### Information provided
>>

/-- R61, R62: a command word is its four fields, the two control bits alone select the command, `rst` has priority,
and the index and soft bit are read from their places. -/
def Obligations.CommandSelectedByControlBits : Prop :=
  ∀ (c : Config) (rst v idx soft : Nat), rst < 2 → v < 2 → idx < 2 ^ c.idxW → soft < 2 ^ c.softW →
    decode c (.command (rst * 2 ^ (c.softW + c.idxW + 1) + v * 2 ^ (c.softW + c.idxW) + idx * 2 ^ c.softW + soft)) =
      .ok (if rst = 1 then .reset else if v = 1 then .sample idx soft else .idle)

/-- R70, a derivation of the spec's own: no command word is illegal or reserved, and none is a micro-operation. -/
def Obligations.EveryWordIsACommand : Prop :=
  ∀ (c : Config) (w : Nat), w < 2 ^ c.commandBits →
    ∃ i, decode c (.command w) = .ok i ∧ i.wf c = true ∧ (i = .reset ∨ i = .idle ∨ ∃ idx soft, i = .sample idx soft)

/-- Words written out from R61 and from the opcode table's rows (sanity). The table gives ADVANCE and LATCH_PREV one
pattern, and SLICE and DCD_UPDATE one: that `000` is read as ADVANCE and `100` as SLICE is the model's choice (log entry
5). -/
def Obligations.SpelledOutWordsDecode : Prop :=
  decodeTableWord 56 0b10_00000000000000000000000000000000_0000000000000000 = some .reset ∧
  decodeTableWord 56 0b11_00000000000000000000000000000101_0000001111101000 = some .reset ∧
  decodeTableWord 56 0b01_00000000000000000000000000000101_1111111111111001 = some (.sample 5 0xFFF9) ∧
  decodeTableWord 56 0b00_00000000000000000000000000000101_0000001111101000 = some .idle ∧
  decodeTableWord 8 0b000 = some .advance ∧
  decodeTableWord 8 0b100 = some (.slice 0 0) ∧
  decodeTableWord 8 0b011 = some (.correct 0) ∧
  decodeTableWord 8 0b010 = some (.correctSkip 0)

/-- R63 with the host's side of R74: a signed sample of the port's range, written as a pattern, is read back as itself;
and at the default widths a script of the three lines has the words of R74 exactly when its index is below `2^32` and its
sample in range, and is no script otherwise. -/
def Obligations.ScriptLineReadsBack : Prop :=
  (∀ (w : Nat) (v : Int), 1 ≤ w → -2 ^ (w - 1) ≤ v → v < 2 ^ (w - 1) → patternW w v < 2 ^ w ∧ sintW w (patternW w v) = v) ∧
  ∀ (idx : Nat) (v : Int),
    (Script.reset (.sample (.literal idx) v (.idle .done))).words Config.cfg0 =
      if idx < 2 ^ 32 ∧ -2 ^ 15 ≤ v ∧ v < 2 ^ 15 then
        some [0x2000000000000, 0x1000000000000 + idx * 2 ^ 16 + (v % 2 ^ 16).toNat, 0]
      else none

/-- The host's side of R74: after a RESET line, `REPEAT n` of a `SAMPLE @` line is n samples whose indices ascend from 0.
That an index above `IDX_W` bits is truncated is R64; that the count `@` stands for goes there is the model's reading
(log entry 10). -/
def Obligations.RepeatedLinesAscend : Prop :=
  ∀ (c : Config) (n k : Nat) (v : Int),
    (Script.reset (.repeated n (.sample .count v .done) .done)).expand c k =
      (.reset :: (List.range n).map (fun m => .sample (m % 2 ^ c.idxW) (patternW c.softW v)), n)

/-- The host's side of R10: `STEP` is the quotient rounded to the nearest integer, a tie upward, and a rate below the
sample rate gives at most `2^32`. -/
def Obligations.HostRoundsStepToNearest : Prop :=
  ∀ bitRate sampleRate : Nat, 0 < bitRate → bitRate < sampleRate →
    let step := Config.stepOfRates bitRate sampleRate
    2 * (step * sampleRate) ≤ 2 * (2 ^ 32 * bitRate) + sampleRate ∧
      2 * (2 ^ 32 * bitRate) < 2 * (step * sampleRate) + sampleRate ∧ step ≤ 2 ^ 32

/-- The host's side of R74, for every script, nested and of any length, at any widths: each line encodes to one command
word of the port, which the decoder reads as that line. (What R74 leaves open of scripts is
log entry 10.) -/
def Obligations.ScriptWordsAreItsLines : Prop :=
  ∀ (c : Config) (sc : Script) (ws : List Nat), sc.words c = some ws →
    (∀ w ∈ ws, w < 2 ^ c.commandBits) ∧
    ws.map (fun w => decode c (.command w)) = (sc.expand c 0).1.map Except.ok
end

<<

### Exercise instructions
What lines in the entries above include the string "Obligations"? Return each one.

### Finished task
def Obligations.CommandSelectedByControlBits : Prop :=
def Obligations.EveryWordIsACommand : Prop :=
def Obligations.SpelledOutWordsDecode : Prop :=
def Obligations.ScriptLineReadsBack : Prop :=
def Obligations.RepeatedLinesAscend : Prop :=
def Obligations.HostRoundsStepToNearest : Prop :=
def Obligations.ScriptWordsAreItsLines : Prop :=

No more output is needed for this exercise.